-- ==== Sys2Proof/Machine/Programme.lean ====
section
/-! DEFINITION. PRG, the programme unit (chapter 9): the closing and opening programmes step by step, the reports they
wait for, abort and end, and the orders it answers. -/

namespace Sys2Proof.Machine

/-! ### The record -/

/-- The floor at the cursor (R143). -/
def Programme.floor? (p : Programme) : Option Nat := p.cursor.bind fun k => p.floors[k]?

def Programme.running (p : Programme) : Bool := p.kind != .none

/-- The programme is in the step. -/
def Programme.isAt (p : Programme) (st : ProgrammeStep) : Bool := p.running && p.step == some st

/-- A step after the first is entered, its deadline and retry stopped, with its notice (R146), which goes before
what the step asks of the other blocks (log entry 82). -/
def programmeStep (st : ProgrammeStep) (s : State) : State :=
  let s := s.onPrg fun p => { p with step := some st, deadline := .stopped, placingRetry := .stopped }
  s.notify (.programmeStep s.prg.kind st s.prg.floor?)

/-- The step deadline is set, in seconds. -/
def programmeDeadline (secs : Nat) (s : State) : State := s.onPrg fun p => { p with deadline := Timer.start secs }

/-- The programme ends: the record's running fields become none and the last outcome is written (R143). -/
def Programme.ended (p : Programme) (outcome : ProgrammeOutcome) : Programme :=
  { p with kind := .none, step := none, cursor := none, sounding := none, deadline := .stopped, sweepCall := none
           placingRetry := .stopped
           last := some { outcome := outcome, step := p.step.getD .finish, cursor := p.floor? } }

/-- PROGRAMME_ENDED and the end (R151, R155, R156). -/
def programmeEnd (outcome : ProgrammeOutcome) (s : State) : State :=
  let p := s.prg
  (s.notify (.programmeEnded p.kind outcome p.step p.floor? p.faulted p.skipped
    (if p.kind = .opening then some p.opened else none))).onPrg fun p => p.ended outcome

/-- The END step (R151, R155). -/
def programmeFinish (s : State) : State :=
  let clean := s.prg.faulted.isEmpty && s.prg.skipped.isEmpty
  programmeEnd (if clean then .complete else .completeWithFaults) (programmeStep .finish s)

/-! ### Soundings (R146) -/

/-- The programme sounding of the present step is asked for: class CUE, 1 repeat. -/
def programmeSound (st : ProgrammeStep) (pattern : Nat) (floors : List Nat) (s : State) : State :=
  (s.onPrg fun p => { p with sounding := some .queued }).post
    [.snd (.arrive .cue pattern (s.flr.zoneUnion floors) 1 (.programme st))]

/-- A warning step after the first. -/
def programmeWarn (st : ProgrammeStep) (pattern : Nat) (s : State) : State :=
  programmeSound st pattern s.prg.floors (programmeStep st s)

/-- A gap step with its deadline. -/
def programmeGap (st : ProgrammeStep) (secs : Nat) (s : State) : State := programmeDeadline secs (programmeStep st s)

/-- The programme sounding has ended or was dropped: the step moves on. -/
def programmeSounded (s : State) : State :=
  let s := s.onPrg fun p => { p with sounding := none }
  match s.prg.step with
  | some .firstWarning => programmeGap .gap1 s.prg.settings.gap1 s
  | some .secondWarning => programmeGap .gap2 s.prg.settings.gap2 s
  | some .finalBells => programmeGap .finalGap s.prg.settings.finalGap s
  | some .openCue => programmeFinish s
  | _ => s

/-- A report on a sounding that is still the record's programme sounding. -/
def programmeReport (st : ProgrammeStep) (r : SoundReport) (s : State) : State :=
  if !(s.prg.isAt st && s.prg.sounding.isSome) then s
  else
    match r with
    | .queued | .requeued => s.onPrg fun p => { p with sounding := some .queued }
    | .started => s.onPrg fun p => { p with sounding := some .started }
    | .ended | .dropped => programmeSounded s
    | .deferred => s

/-! ### Sweep, secure, dwell (R147, R149, R150) -/

/-- The SWEEP step for the floor at the cursor. -/
def programmeSweep (s : State) : State :=
  let s := programmeStep .sweep (s.onPrg fun p => { p with overdue := false, sweepCall := none })
  let s := programmeDeadline s.prg.settings.sweepTimeout s
  s.post (s.prg.floor?.toList.map fun f => Msg.cal (.placeSweep f))

/-- After the floor at the cursor is SHUT or skipped: END, or the chain's restart and the dwell. -/
def programmeFloorDone (s : State) : State :=
  if s.prg.floors.length ≤ (s.prg.cursor.getD 0) + 1 then programmeFinish s
  else
    let restart := s.prg.chainWasRunning && !s.chn.state.moving
    let s := s.onPrg fun p => { p with step := some .dwell, deadline := .stopped, placingRetry := .stopped, sweepCall := none }
    s.post ((if restart then [Msg.chn .runForProgramme] else []) ++
      [.lnk (.notice (.programmeStep s.prg.kind .dwell s.prg.floor?)), .prg .dwellGo])

/-- A floor that was not in the expected state at its turn (R147, R149, R154). -/
def programmeSkip (f : Nat) (s : State) : State :=
  (s.onPrg fun p => { p with skipped := setUnion p.skipped [f] }).notify
    (.floorSkipped f ((s.flr.state? f).getD .shut))

/-- The SECURE step for the floor f. -/
def programmeSecure (f : Nat) (s : State) : State :=
  let s := programmeStep .secure (s.onPrg fun p => { p with sweepCall := none })
  if s.flr.isIn f .swept then s.post [.flr (.secure f)] else programmeFloorDone (programmeSkip f s)

/-- The next floor of the list is swept. -/
def programmeNextSweep (s : State) : State :=
  programmeSweep (s.onPrg fun p => { p with cursor := p.cursor.map (· + 1) })

/-- The dwell begins; one of 0 s is over at once. -/
def programmeDwellGo (s : State) : State :=
  if !s.prg.isAt .dwell then s
  else if s.prg.settings.dwell = 0 then programmeNextSweep s
  else programmeDeadline s.prg.settings.dwell s

/-- The dispatcher's answer to the placing of the SWEEP call. -/
def programmeSweepAnswer (f : Nat) (a : SweepAnswer) (s : State) : State :=
  if !(s.prg.isAt .sweep && s.prg.floor? = some f) then s
  else
    match a with
    | .placed n => s.onPrg fun p => { p with sweepCall := some n, placingRetry := .stopped }
    | .full => s.onPrg fun p => { p with placingRetry := Timer.start p.settings.sweepRound }
    | .wrongState =>
      if s.flr.isIn f .swept then programmeSecure f s else programmeFloorDone (programmeSkip f s)

/-! ### The opening programme (R153, R154, R155) -/

/-- The CHAIN_START step. -/
def programmeChainStart (s : State) : State :=
  let s := programmeStep .chainStart s
  s.post ((if s.chn.state.moving then [] else [Msg.chn .runForProgramme]) ++ [.prg .openCue])

/-- The floor at the cursor has been taken: the next is raised, or CHAIN_START is taken. -/
def programmeRaised (s : State) : State :=
  if s.prg.floors.length ≤ (s.prg.cursor.getD 0) + 1 then programmeChainStart s
  else (s.onPrg fun p => { p with cursor := p.cursor.map (· + 1) }).post [.prg .raiseNext]

/-- The RAISE step for the floor at the cursor. -/
def programmeRaise (s : State) : State :=
  match s.prg.floor? with
  | none => s
  | some f =>
    let s := programmeStep .raise s
    if s.flr.isIn f .shut then s.post [.flr (.raise f)] else programmeRaised (programmeSkip f s)

/-- CHAIN_STOP ends: the cursor stands on the first floor. -/
def programmeChainStopped (s : State) : State := (s.onPrg fun p => { p with cursor := some 0 }).post [.prg .raiseNext]

/-- OPEN_CUE. -/
def programmeOpenCue (s : State) : State :=
  if !s.prg.isAt .chainStart then s
  else
    let s := programmeStep .openCue s
    if s.prg.opened.isEmpty then programmeFinish s
    else programmeSound .openCue s.prg.settings.openingPattern s.prg.opened s

/-! ### Reports (R152) -/

/-- A change of a floor's state. A report not acted on leaves nothing behind: R152 has it noted for READ PROGRAMME, and
neither R143 nor R157 gives the note a field (log entry 59). -/
def programmeFloorReport (f : Nat) (left entered : FloorState) (s : State) : State :=
  if s.prg.floor? != some f then s
  else if s.prg.isAt .sweep && entered == .swept then programmeSecure f s
  else if s.prg.isAt .secure && entered == .shut then
    let faulty := (s.flr.get? f).any fun r => decide (0 < r.faulted)
    programmeFloorDone (if faulty then s.onPrg fun p => { p with faulted := setUnion p.faulted [f] } else s)
  else if s.prg.isAt .raise && left == .opening then
    programmeRaised (s.onPrg fun p =>
      if entered = .trading then { p with opened := setUnion p.opened [f] }
      else if entered = .shut then { p with faulted := setUnion p.faulted [f] }
      else p)
  else s

/-- A change of the chain's state. -/
def programmeChainState (st : ChainState) (s : State) : State :=
  if s.prg.isAt .chainStop && s.prg.cursor.isNone && !st.moving then programmeChainStopped s else s

/-- The chain supervisor's answer to RUN CHAIN. That TAKEN is noted (R150, R155) leaves no trace: the record has no field
for it (log entry 59). -/
def programmeRunAnswer (r : Result) (s : State) : State :=
  match r with
  | .declined reason _ => if s.prg.running then s.notify (.chainHeld reason) else s
  | .done _ _ | .taken _ => s

/-- The chain supervisor's answer to STOP CHAIN. -/
def programmeStopAnswer (r : Result) (s : State) : State :=
  if !(s.prg.isAt .chainStop && s.prg.cursor.isNone) then s
  else
    match r with
    | .done _ _ => programmeChainStopped s
    | .taken _ => s
    | .declined reason _ => programmeChainStopped (s.notify (.chainHeld reason))

/-! ### Abort (R156) -/

/-- A programme in progress is aborted. -/
def programmeAbort (outcome : ProgrammeOutcome) (s : State) : State :=
  if !s.prg.running then s
  else
    let cancel := match s.prg.step, s.prg.sounding with
      | some st, some _ => [Msg.snd (.cancel (.programme st))]
      | _, _ => []
    programmeEnd outcome (s.post cancel)

/-- An event handed to the programme unit. -/
def programmeTake (m : ProgrammeMsg) (s : State) : State :=
  match m with
  | .floorReport f left entered => programmeFloorReport f left entered s
  | .sounding st r => programmeReport st r s
  | .fireLeft => programmeAbort .abortedByFire s
  | .chainState st => programmeChainState st s
  | .sweepAnswer f a => programmeSweepAnswer f a s
  | .runAnswer r => programmeRunAnswer r s
  | .stopAnswer r => programmeStopAnswer r s
  | .dwellGo => programmeDwellGo s
  | .raiseNext => programmeRaise s
  | .openCue => programmeOpenCue s
  | .serviceReset => programmeAbort .abortedByReset s

/-! ### Timers -/

/-- The step deadline of a gap expires (R146). -/
def programmeDeadlineExpiry (s : State) : State :=
  if !(s.prg.running && s.prg.deadline.isRunning) then s
  else
    match s.prg.step with
    | some .gap1 => programmeWarn .secondWarning s.prg.settings.secondPattern s
    | some .gap2 => programmeWarn .finalBells s.prg.settings.finalPattern s
    | some .finalGap => programmeSweep s
    | _ => s

/-- The sweep deadline expires (R147). -/
def programmeSweepTimeout (s : State) : State :=
  match s.prg.isAt .sweep && s.prg.deadline.isRunning, s.prg.floor? with
  | true, some f =>
    (s.onPrg fun p => { p with overdue := true, deadline := .stopped }).notify
      (.sweepOverdue f s.prg.sweepCall s.prg.settings.sweepTimeout)
  | _, _ => s

/-- The placing retry expires (R147). -/
def programmePlacingRetry (s : State) : State :=
  if s.prg.isAt .sweep && s.prg.placingRetry.isRunning then
    (s.onPrg fun p => { p with placingRetry := .stopped }).post
      (s.prg.floor?.toList.map fun f => Msg.cal (.placeSweep f))
  else s

/-- The dwell expires (R150). -/
def programmeDwellExpiry (s : State) : State :=
  if s.prg.isAt .dwell && s.prg.deadline.isRunning then programmeNextSweep s else s

/-! ### Orders -/

/-- The closing order of floors from the street floor (R145). -/
def closingOrder (street : Nat) : List Nat :=
  ((List.range 8).filter (street < ·)).reverse ++ (List.range 8).filter (· < street) ++ [street]

/-- The opening order of floors from the street floor (R153). -/
def openingOrder (street : Nat) : List Nat :=
  [street] ++ (List.range 8).filter (street < ·) ++ ((List.range 8).filter (· < street)).reverse

/-- The record, cleared, as a programme starts: the last outcome goes with the rest of it (R143, R144, R153). -/
def Programme.started (p : Programme) (kind : ProgrammeKind) (step : ProgrammeStep) (floors : List Nat)
    (cursor : Option Nat) (wasRunning : Bool) : Programme :=
  { settings := p.settings, kind := kind, step := some step, floors := floors, cursor := cursor, sounding := none
    deadline := .stopped, sweepCall := none, placingRetry := .stopped, chainWasRunning := wasRunning, overdue := false
    faulted := [], skipped := [], opened := [], last := none }

/-- START CLOSING (R144, R146). -/
def orderStartClosing (s : State) : State × Result :=
  let trading := s.flr.inState .trading
  if s.prg.running then declined .busy s
  else if s.fir.condition != .normal then declined .fireLock s
  else if trading.isEmpty then declined .wrongState s
  else
    let floors := (closingOrder s.prg.settings.street).filter fun f => trading.contains f
    let wasRunning := s.chn.state == .starting || s.chn.state == .running
    let s := (s.onPrg fun p => p.started .closing .firstWarning floors (some 0) wasRunning).post
      (trading.map fun f => Msg.flr (.beginClosing f))
    let s := programmeSound .firstWarning s.prg.settings.firstPattern floors s
    taken (s.notify (.programmeStarted .closing floors))

/-- START OPENING (R153). -/
def orderStartOpening (s : State) : State × Result :=
  let shut := s.flr.inState .shut
  if s.prg.running then declined .busy s
  else if s.fir.condition != .normal then declined .fireLock s
  else if shut.isEmpty then declined .wrongState s
  else
    let floors := (openingOrder s.prg.settings.street).filter fun f => shut.contains f
    let s := (s.onPrg fun p => p.started .opening .chainStop floors none false).notify
      (.programmeStarted .opening floors)
    taken (if s.chn.state.moving then s.post [.chn .stopForProgramme] else programmeChainStopped s)

/-- SKIP FLOOR (R148); a DONE names the floor. -/
def orderSkipFloor (s : State) : State × Result :=
  match s.prg.kind == .closing && s.prg.isAt .sweep, s.prg.floor? with
  | true, some f => (s.post [.flr (.confirm f .order)], .done false (field 1 f))
  | _, _ => declined .wrongState s

/-! ### Codes of section 12.7 -/

def ProgrammeKind.code : ProgrammeKind → Nat
  | .none => 0
  | .closing => 1
  | .opening => 2

def ProgrammeStep.code : ProgrammeStep → Nat
  | .firstWarning => 0
  | .gap1 => 1
  | .secondWarning => 2
  | .gap2 => 3
  | .finalBells => 4
  | .finalGap => 5
  | .sweep => 6
  | .secure => 7
  | .dwell => 8
  | .finish => 9
  | .chainStop => 10
  | .raise => 11
  | .chainStart => 12
  | .openCue => 13

/-- ABORT PROGRAMME (R156); a DONE gives the kind, step and cursor at the abort. -/
def orderAbortProgramme (s : State) : State × Result :=
  if !s.prg.running then declined .wrongState s
  else
    let data := field 1 s.prg.kind.code ++ field? 1 (s.prg.step.map ProgrammeStep.code) ++ field? 1 s.prg.floor?
    (programmeAbort .aborted s, .done false data)

/-- SET PROGRAMME (R142). -/
def orderSetProgramme (f : ProgrammeFields) (s : State) : State × Result :=
  let f' := f.clamped
  if !f.inRange then declined .outOfRange s
  else if s.prg.running then declined .busy s
  else doneClamped (f' != f) (s.onPrg fun p => { p with settings := f' })

end Sys2Proof.Machine
end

**Task**
Give back, exactly as written, the stretch from the line with "STOP CHAIN. -/" through the line with "some .finalGap => programmeSweep s", and no other lines from the records above.

**Solution to this problem**
/-- The chain supervisor's answer to STOP CHAIN. -/
def programmeStopAnswer (r : Result) (s : State) : State :=
  if !(s.prg.isAt .chainStop && s.prg.cursor.isNone) then s
  else
    match r with
    | .done _ _ => programmeChainStopped s
    | .taken _ => s
    | .declined reason _ => programmeChainStopped (s.notify (.chainHeld reason))

/-! ### Abort (R156) -/

/-- A programme in progress is aborted. -/
def programmeAbort (outcome : ProgrammeOutcome) (s : State) : State :=
  if !s.prg.running then s
  else
    let cancel := match s.prg.step, s.prg.sounding with
      | some st, some _ => [Msg.snd (.cancel (.programme st))]
      | _, _ => []
    programmeEnd outcome (s.post cancel)

/-- An event handed to the programme unit. -/
def programmeTake (m : ProgrammeMsg) (s : State) : State :=
  match m with
  | .floorReport f left entered => programmeFloorReport f left entered s
  | .sounding st r => programmeReport st r s
  | .fireLeft => programmeAbort .abortedByFire s
  | .chainState st => programmeChainState st s
  | .sweepAnswer f a => programmeSweepAnswer f a s
  | .runAnswer r => programmeRunAnswer r s
  | .stopAnswer r => programmeStopAnswer r s
  | .dwellGo => programmeDwellGo s
  | .raiseNext => programmeRaise s
  | .openCue => programmeOpenCue s
  | .serviceReset => programmeAbort .abortedByReset s

/-! ### Timers -/

/-- The step deadline of a gap expires (R146). -/
def programmeDeadlineExpiry (s : State) : State :=
  if !(s.prg.running && s.prg.deadline.isRunning) then s
  else
    match s.prg.step with
    | some .gap1 => programmeWarn .secondWarning s.prg.settings.secondPattern s
    | some .gap2 => programmeWarn .finalBells s.prg.settings.finalPattern s
    | some .finalGap => programmeSweep s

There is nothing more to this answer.